Mickey Z. -- World News Trust
Nov. 7, 2006 -- Each fall, even the most nature-oblivious humans can't help but notice -- and likely marvel -- as the leaves turn. Here in New York City, many folks will go as far as driving up north to New England solely to witness the spectacular shades of ginger, auburn, gold, and crimson. This annual phase of nature presages both the colder weather and the shopping day countdown that lurk in our not-so-distant future.
Speaking of rampant holiday season consumerism, as you try to remember where you parked your SUV in that crowded shopping mall parking lot, gaze upward. Take a good long look at the leaves that have changed color and are now breaking from the trees and wafting slowly downward to finish their life's mission... on the friggin' pavement. Imagine the shock those nutrient laden leaves experience when they land not on sodden, inviting soil but instead on the unforgiving, oil stained asphalt we all know and loathe.
More than two million acres of parks, farms, and open space are destroyed each year in the name of a little something called sprawl. During the twentieth century, an area equal to all the arable land in Ohio, Indiana, and Pennsylvania was paved in the United States.
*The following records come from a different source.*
-- ==== Sys2Proof/Machine/VfpUnit.lean ====
section
/-!
DEFINITION. The VFP unit (49_vfp.md): what each of its operations does once the word has reached it, with
no condition and no question whether a unit is attached; Vfp.lean and Coprocessor.lean put those around it.
The words without a meaning answer here too, with their faults (R416).
UNVERIFIED, unsafe (log entry 19): much of it is the spec's decisions D26 to D31 and D41.
-/

namespace Sys2Proof.Machine

/-! ## Shapes of data operations -/

/-- `S[d] <- f(S[n], S[m])`. -/
def single3 (f : Word → Word → Word) (d n m : SReg) (s : State) : Result :=
  .next (s.setSReg d (f (s.sreg n) (s.sreg m)))

/-- `D[d] <- f(D[n], D[m])`. -/
def double3 (f : Dword → Dword → Dword) (d n m : DReg) (s : State) : Result :=
  .next (s.setDReg d (f (s.dreg n) (s.dreg m)))

/-- `S[d] <- f(S[d], mul32(S[n], S[m]))` (49_vfp.md R371 to R374). -/
def singleAcc (f : Word → Word → Word) (d n m : SReg) (s : State) : Result :=
  .next (s.setSReg d (f (s.sreg d) (Config.mul32 (s.sreg n) (s.sreg m))))

/-- `D[d] <- f(D[d], mul64(D[n], D[m]))`. -/
def doubleAcc (f : Dword → Dword → Dword) (d n m : DReg) (s : State) : Result :=
  .next (s.setDReg d (f (s.dreg d) (Config.mul64 (s.dreg n) (s.dreg m))))

/-- `S[d] <- f(S[m])`. -/
def singleToSingle (f : Word → Word) (d m : SReg) (s : State) : Result := .next (s.setSReg d (f (s.sreg m)))

/-- `D[d] <- f(D[m])`. -/
def doubleToDouble (f : Dword → Dword) (d m : DReg) (s : State) : Result := .next (s.setDReg d (f (s.dreg m)))

/-- `D[d] <- f(S[m])`. -/
def singleToDouble (f : Word → Dword) (d : DReg) (m : SReg) (s : State) : Result :=
  .next (s.setDReg d (f (s.sreg m)))

/-- `S[d] <- f(D[m])`. -/
def doubleToSingle (f : Dword → Word) (d : SReg) (m : DReg) (s : State) : Result :=
  .next (s.setSReg d (f (s.dreg m)))

/-- `compare(S[d], b)` (49_vfp.md R385, R387). -/
def compareSingle (d : SReg) (b : Word) (s : State) : Result :=
  .next (s.compare (fpClass fpSingle (s.sreg d).toNat b.toNat))

/-- `compare(D[d], b)`. -/
def compareDouble (d : DReg) (b : Dword) (s : State) : Result :=
  .next (s.compare (fpClass fpDouble (s.dreg d).toNat b.toNat))

/-! ## Data operations (R371 to R379) -/

/-- FMACS (R371). -/
def vfpFmacs : SReg → SReg → SReg → State → Result := singleAcc fun acc p => Config.add32 acc p
/-- FMACD (R371). -/
def vfpFmacd : DReg → DReg → DReg → State → Result := doubleAcc fun acc p => Config.add64 acc p
/-- FNMACS (R372). -/
def vfpFnmacs : SReg → SReg → SReg → State → Result := singleAcc fun acc p => Config.add32 acc (neg32 p)
/-- FNMACD (R372). -/
def vfpFnmacd : DReg → DReg → DReg → State → Result := doubleAcc fun acc p => Config.add64 acc (neg64 p)
/-- FMSCS (R373). -/
def vfpFmscs : SReg → SReg → SReg → State → Result := singleAcc fun acc p => Config.add32 (neg32 acc) p
/-- FMSCD (R373). -/
def vfpFmscd : DReg → DReg → DReg → State → Result := doubleAcc fun acc p => Config.add64 (neg64 acc) p
/-- FNMSCS (R374). -/
def vfpFnmscs : SReg → SReg → SReg → State → Result := singleAcc fun acc p => Config.add32 (neg32 acc) (neg32 p)
/-- FNMSCD (R374). -/
def vfpFnmscd : DReg → DReg → DReg → State → Result := doubleAcc fun acc p => Config.add64 (neg64 acc) (neg64 p)
/-- FMULS (R375). -/
def vfpFmuls : SReg → SReg → SReg → State → Result := single3 Config.mul32
/-- FMULD (R375). -/
def vfpFmuld : DReg → DReg → DReg → State → Result := double3 Config.mul64
/-- FNMULS (R376). -/
def vfpFnmuls : SReg → SReg → SReg → State → Result := single3 fun a b => neg32 (Config.mul32 a b)
/-- FNMULD (R376). -/
def vfpFnmuld : DReg → DReg → DReg → State → Result := double3 fun a b => neg64 (Config.mul64 a b)
/-- FADDS (R377). -/
def vfpFadds : SReg → SReg → SReg → State → Result := single3 Config.add32
/-- FADDD (R377). -/
def vfpFaddd : DReg → DReg → DReg → State → Result := double3 Config.add64
/-- FSUBS (R378). -/
def vfpFsubs : SReg → SReg → SReg → State → Result := single3 Config.sub32
/-- FSUBD (R378). -/
def vfpFsubd : DReg → DReg → DReg → State → Result := double3 Config.sub64
/-- FDIVS (R379). -/
def vfpFdivs : SReg → SReg → SReg → State → Result := single3 Config.div32
/-- FDIVD (R379). -/
def vfpFdivd : DReg → DReg → DReg → State → Result := double3 Config.div64

/-! ## Extension operations (R381 to R395) -/

/-- FCPYS (R381). -/
def vfpFcpys : SReg → SReg → State → Result := singleToSingle id
/-- FCPYD (R381). -/
def vfpFcpyd : DReg → DReg → State → Result := doubleToDouble id
/-- FABSS (R382). -/
def vfpFabss : SReg → SReg → State → Result := singleToSingle abs32
/-- FABSD (R382). -/
def vfpFabsd : DReg → DReg → State → Result := doubleToDouble abs64
/-- FNEGS (R383). -/
def vfpFnegs : SReg → SReg → State → Result := singleToSingle neg32
/-- FNEGD (R383). -/
def vfpFnegd : DReg → DReg → State → Result := doubleToDouble neg64
/-- FSQRTS (R384). -/
def vfpFsqrts : SReg → SReg → State → Result := singleToSingle Config.sqrt32
/-- FSQRTD (R384). -/
def vfpFsqrtd : DReg → DReg → State → Result := doubleToDouble Config.sqrt64
/-- FCMPS (R385). -/
def vfpFcmps (d m : SReg) (s : State) : Result := compareSingle d (s.sreg m) s
/-- FCMPD (R385). -/
def vfpFcmpd (d m : DReg) (s : State) : Result := compareDouble d (s.dreg m) s
/-- FCMPES (R386). -/
def vfpFcmpes (d m : SReg) (s : State) : Result := compareSingle d (s.sreg m) s
/-- FCMPED (R386). -/
def vfpFcmped (d m : DReg) (s : State) : Result := compareDouble d (s.dreg m) s
/-- FCMPZS (R387). -/
def vfpFcmpzs (d : SReg) (s : State) : Result := compareSingle d 0 s
/-- FCMPZD (R387). -/
def vfpFcmpzd (d : DReg) (s : State) : Result := compareDouble d 0 s
/-- FCMPEZS (R388). -/
def vfpFcmpezs (d : SReg) (s : State) : Result := compareSingle d 0 s
/-- FCMPEZD (R388). -/
def vfpFcmpezd (d : DReg) (s : State) : Result := compareDouble d 0 s
/-- FCVTDS (R389). -/
def vfpFcvtds : DReg → SReg → State → Result := singleToDouble Config.f32ToF64
/-- FCVTSD (R389). -/
def vfpFcvtsd : SReg → DReg → State → Result := doubleToSingle Config.f64ToF32
/-- FUITOS (R390). -/
def vfpFuitos : SReg → SReg → State → Result := singleToSingle Config.u32ToF32
/-- FUITOD (R390). -/
def vfpFuitod : DReg → SReg → State → Result := singleToDouble Config.u32ToF64
/-- FSITOS (R391). -/
def vfpFsitos : SReg → SReg → State → Result := singleToSingle Config.s32ToF32
/-- FSITOD (R391). -/
def vfpFsitod : DReg → SReg → State → Result := singleToDouble Config.s32ToF64
/-- FTOUIS (R392). -/
def vfpFtouis : SReg → SReg → State → Result := singleToSingle Config.f32ToU32R
/-- FTOUID (R392). -/
def vfpFtouid : SReg → DReg → State → Result := doubleToSingle Config.f64ToU32R
/-- FTOUIZS (R393). -/
def vfpFtouizs : SReg → SReg → State → Result := singleToSingle f32ToU32Z
/-- FTOUIZD (R393). -/
def vfpFtouizd : SReg → DReg → State → Result := doubleToSingle f64ToU32Z
/-- FTOSIS (R394). -/
def vfpFtosis : SReg → SReg → State → Result := singleToSingle Config.f32ToS32R
/-- FTOSID (R394). -/
def vfpFtosid : SReg → DReg → State → Result := doubleToSingle Config.f64ToS32R
/-- FTOSIZS (R395). -/
def vfpFtosizs : SReg → SReg → State → Result := singleToSingle f32ToS32Z
/-- FTOSIZD (R395). -/
def vfpFtosizd : SReg → DReg → State → Result := doubleToSingle f64ToS32Z

/-! ## Register transfers (R396 to R405) -/

/-- `rd(i, OFF_COP)`: a general register as the unit reads it (R403). -/
def copReg (s : State) (r : Reg) : Word := s.rd r s.setup.off.cop

/-- FMSR (R400). -/
def vfpFmsr (n : SReg) (rd : Reg) (s : State) : Result := .next (s.setSReg n (copReg s rd))
/-- FMRS (R401). -/
def vfpFmrs (n : SReg) (rd : Reg) (s : State) : Result := .next (s.setReg rd (s.sreg n))
/-- FMDLR (R402). -/
def vfpFmdlr (n : DReg) (rd : Reg) (s : State) : Result := .next (s.setSReg (lowSlot n) (copReg s rd))
/-- FMRDL (R396). -/
def vfpFmrdl (n : DReg) (rd : Reg) (s : State) : Result := .next (s.setReg rd (s.sreg (lowSlot n)))
/-- FMDHR (R397). -/
def vfpFmdhr (n : DReg) (rd : Reg) (s : State) : Result := .next (s.setSReg (highSlot n) (copReg s rd))
/-- FMRDH (R398). -/
def vfpFmrdh (n : DReg) (rd : Reg) (s : State) : Result := .next (s.setReg rd (s.sreg (highSlot n)))
/-- FMRX: FPSID reads `FPSID_VALUE` (R405), every other system register faults (R404). -/
def vfpFmrx (fn : BitVec 4) (rd : Reg) (s : State) : Result :=
  if fn = 0 then .next (s.setReg rd s.setup.fpsid) else unimplemented .vfpSystemRegister s
/-- FMSTAT (R399). -/
def vfpFmstat (s : State) : Result := unimplemented .vfpSystemRegister s
/-- FMXR (R404). -/
def vfpFmxr (s : State) : Result := unimplemented .vfpSystemRegister s

/-! ## Two-register transfers (R406 to R409) -/

/-- FMSRR (R408). -/
def vfpFmsrr (rn rd : Reg) (m : SReg) (s : State) : Result :=
  if m = 31 then unimplemented .vfpRegister s
  else .next ((s.setSReg m (copReg s rd)).setSReg (m + 1) (copReg s rn))
/-- FMRRS (R409). -/
def vfpFmrrs (rn rd : Reg) (m : SReg) (s : State) : Result :=
  if m = 31 then unimplemented .vfpRegister s
  else .next ((s.setReg rd (s.sreg m)).setReg rn (s.sreg (m + 1)))
/-- FMDRR (R406). -/
def vfpFmdrr (rn rd : Reg) (m : DReg) (s : State) : Result := .next (s.setDReg m (copReg s rn ++ copReg s rd))
/-- FMRRD (R407): the low word, then the high word. -/
def vfpFmrrd (rn rd : Reg) (m : DReg) (s : State) : Result :=
  .next ((s.setReg rd (s.sreg (lowSlot m))).setReg rn (s.sreg (highSlot m)))

/-! ## Loads and stores (R410 to R419) -/

/-- Whether a mode is in `VFP_DT_MODES`; Offset always is (R418). -/
def hasMode (s : State) (m : DtMode) : Bool :=
  match m with
  | .offset => true
  | .ia => s.setup.dtModes.ia
  | .iaw => s.setup.dtModes.iaw
  | .dbw => s.setup.dtModes.dbw

/-- A transfer in a mode; one outside `VFP_DT_MODES` faults first (R418). -/
def inMode (m : DtMode) (k : State → Result) (s : State) : Result :=
  if hasMode s m then k s else unimplemented .vfpAddressingMode s

/-- The address of mode Offset (R418). -/
def offsetAddress (s : State) (u : Bool) (rn : Reg) (offset8 : BitVec 8) : Word := wordsFrom u (copReg s rn) offset8

/-- FLDS (R410). -/
def vfpFlds (u : Bool) (rn : Reg) (d : SReg) (offset8 : BitVec 8) : State → Result :=
  inMode .offset fun s =>
    loading s (offsetAddress s u rn offset8) 4 fun v => .next (s.setSReg d (BitVec.ofNat 32 v))
/-- FSTS (R411). -/
def vfpFsts (u : Bool) (rn : Reg) (d : SReg) (offset8 : BitVec 8) : State → Result :=
  inMode .offset fun s => storing s (offsetAddress s u rn offset8) 4 (s.sreg d).toNat fun s' => .next s'
/-- FLDD (R412): one access of 8 bytes. -/
def vfpFldd (u : Bool) (rn : Reg) (d : DReg) (offset8 : BitVec 8) : State → Result :=
  inMode .offset fun s =>
    loading s (offsetAddress s u rn offset8) 8 fun v => .next (s.setDReg d (BitVec.ofNat 64 v))
/-- FSTD (R413). -/
def vfpFstd (u : Bool) (rn : Reg) (d : DReg) (offset8 : BitVec 8) : State → Result :=
  inMode .offset fun s => storing s (offsetAddress s u rn offset8) 8 (s.dreg d).toNat fun s' => .next s'

/-- The loop of a multiple transfer (R419): `count` transfers of `size` bytes, numbered from `i`, at rising
addresses from `a`, then `k`. A failing transfer ends it with the transfers before it done. -/
def multipleLoop (size : Nat) (transfer : Nat → Word → State → Except MemFault State) (k : State → Result) :
    Nat → Nat → Word → State → Result
  | 0, _, _, s => k s
  | count + 1, i, a, s =>
    match transfer i a s with
    | .ok s' => multipleLoop size transfer k count (i + 1) (a + BitVec.ofNat 32 size) s'
    | .error f => memoryFault f s

/-- FLDM transfer `i`, single: register `f + i` (R414). -/
def loadSingle (f : SReg) (i : Nat) (a : Word) (s : State) : Except MemFault State :=
  match memRead s a 4 with
  | .ok v => .ok (s.setSReg (f + BitVec.ofNat 5 i) (BitVec.ofNat 32 v))
  | .error e => .error e

/-- FLDM transfer `i`, double. -/
def loadDouble (f : DReg) (i : Nat) (a : Word) (s : State) : Except MemFault State :=
  match memRead s a 8 with
  | .ok v => .ok (s.setDReg (f + BitVec.ofNat 4 i) (BitVec.ofNat 64 v))
  | .error e => .error e

/-- FSTM transfer `i`, single (R415). -/
def storeSingle (f : SReg) (i : Nat) (a : Word) (s : State) : Except MemFault State :=
  memWrite s a 4 (s.sreg (f + BitVec.ofNat 5 i)).toNat

/-- FSTM transfer `i`, double. -/
def storeDouble (f : DReg) (i : Nat) (a : Word) (s : State) : Except MemFault State :=
  memWrite s a 8 (s.dreg (f + BitVec.ofNat 4 i)).toNat

/-- Where a multiple transfer starts (R418): below the base by the span in mode DBW. -/
def multipleStart (s : State) (m : DtMode) (rn : Reg) (offset8 : BitVec 8) : Word :=
  match m with
  | .dbw => wordsFrom false (copReg s rn) offset8
  | _ => copReg s rn

/-- The base after a multiple transfer (R418): written in modes IAW and DBW. -/
def multipleWriteBack (m : DtMode) (rn : Reg) (base : Word) (offset8 : BitVec 8) (s : State) : State :=
  match m with
  | .iaw => s.setReg rn (wordsFrom true base offset8)
  | .dbw => s.setReg rn (wordsFrom false base offset8)
  | _ => s

/-- A multiple transfer of `count` registers from number `first` of a file of `file` registers, `offset8`
words in all (R418, R419). -/
def vfpMultiple (m : DtMode) (rn : Reg) (offset8 : BitVec 8) (file first count size : Nat)
    (transfer : Nat → Word → State → Except MemFault State) : State → Result :=
  inMode m fun s =>
    if count = 0 ∨ file < first + count then unimplemented .vfpRegisterList s
    else
      multipleLoop size transfer (fun s' => .next (multipleWriteBack m rn (copReg s rn) offset8 s'))
        count 0 (multipleStart s m rn offset8) s

/-- The mode of an increment-after multiple: IAW with write-back, IA without. -/
def iaMode (w : Bool) : DtMode := if w then .iaw else .ia

/-- The word count of `n` doubles: `offset8 = 2n` (R419). -/
def doubleWords (n : BitVec 7) : BitVec 8 := n ++ (0 : BitVec 1)

/-- FLDMIAS (R414). -/
def vfpFldmias (w : Bool) (rn : Reg) (f : SReg) (n : BitVec 8) : State → Result :=
  vfpMultiple (iaMode w) rn n 32 f.toNat n.toNat 4 (loadSingle f)
/-- FLDMIAD (R414). -/
def vfpFldmiad (w : Bool) (rn : Reg) (f : DReg) (n : BitVec 7) : State → Result :=
  vfpMultiple (iaMode w) rn (doubleWords n) 16 f.toNat n.toNat 8 (loadDouble f)
/-- FSTMIAS (R415). -/
def vfpFstmias (w : Bool) (rn : Reg) (f : SReg) (n : BitVec 8) : State → Result :=
  vfpMultiple (iaMode w) rn n 32 f.toNat n.toNat 4 (storeSingle f)
/-- FSTMIAD (R415). -/
def vfpFstmiad (w : Bool) (rn : Reg) (f : DReg) (n : BitVec 7) : State → Result :=
  vfpMultiple (iaMode w) rn (doubleWords n) 16 f.toNat n.toNat 8 (storeDouble f)
/-- FLDMDBS (R414). -/
def vfpFldmdbs (rn : Reg) (f : SReg) (n : BitVec 8) : State → Result :=
  vfpMultiple .dbw rn n 32 f.toNat n.toNat 4 (loadSingle f)
/-- FLDMDBD (R414). -/
def vfpFldmdbd (rn : Reg) (f : DReg) (n : BitVec 7) : State → Result :=
  vfpMultiple .dbw rn (doubleWords n) 16 f.toNat n.toNat 8 (loadDouble f)
/-- FSTMDBS (R415). -/
def vfpFstmdbs (rn : Reg) (f : SReg) (n : BitVec 8) : State → Result :=
  vfpMultiple .dbw rn n 32 f.toNat n.toNat 4 (storeSingle f)
/-- FSTMDBD (R415). -/
def vfpFstmdbd (rn : Reg) (f : DReg) (n : BitVec 7) : State → Result :=
  vfpMultiple .dbw rn (doubleWords n) 16 f.toNat n.toNat 8 (storeDouble f)

/-! ## Words without a meaning (R416) -/

/-- The fault of a VFP word; for a data transfer in one of the four modes, the mode's own check comes first
(R418). -/
def vfpFault (why : UnimplReason) (b : Body) (s : State) : Result :=
  match Body.isCdt b, Body.mode b with
  | true, some m => inMode m (unimplemented why) s
  | _, _ => unimplemented why s

/-- `VfpOpcode`. -/
def vfpBadOpcode (s : State) : Result := unimplemented .vfpOpcode s
/-- `VfpRegister`. -/
def vfpBadRegister (b : Body) : State → Result := vfpFault .vfpRegister b
/-- `NoCoprocessor` (R361). -/
def vfpOtherNumber (s : State) : Result := unimplemented .noCoprocessor s
/-- `VfpAddressingMode`. -/
def vfpBadMode (s : State) : Result := unimplemented .vfpAddressingMode s
/-- `VfpRegisterList`. -/
def vfpBadList (b : Body) : State → Result := vfpFault .vfpRegisterList b

end Sys2Proof.Machine
end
This swath of terra firma requires maintenance costing over $200 million a day and the surreptitious cost of our car culture totals nearly $500 billion a year in the United States alone (much of that going to the sustentation of waging perpetual war to keep the world safe for petroleum).
Besides the global warming, greenhouse effect, unchecked militarism, and other sinister side effects of a society beholden to the internal combustion engine, all that concrete severely impinges upon those multi-hued falling leaves-which are, by design, supposed to be introduced to microorganisms in the soil where they should theoretically land. Since we humans have seen fit to pave the planet, the rhythms of the natural world are habitually and imprudently ignored.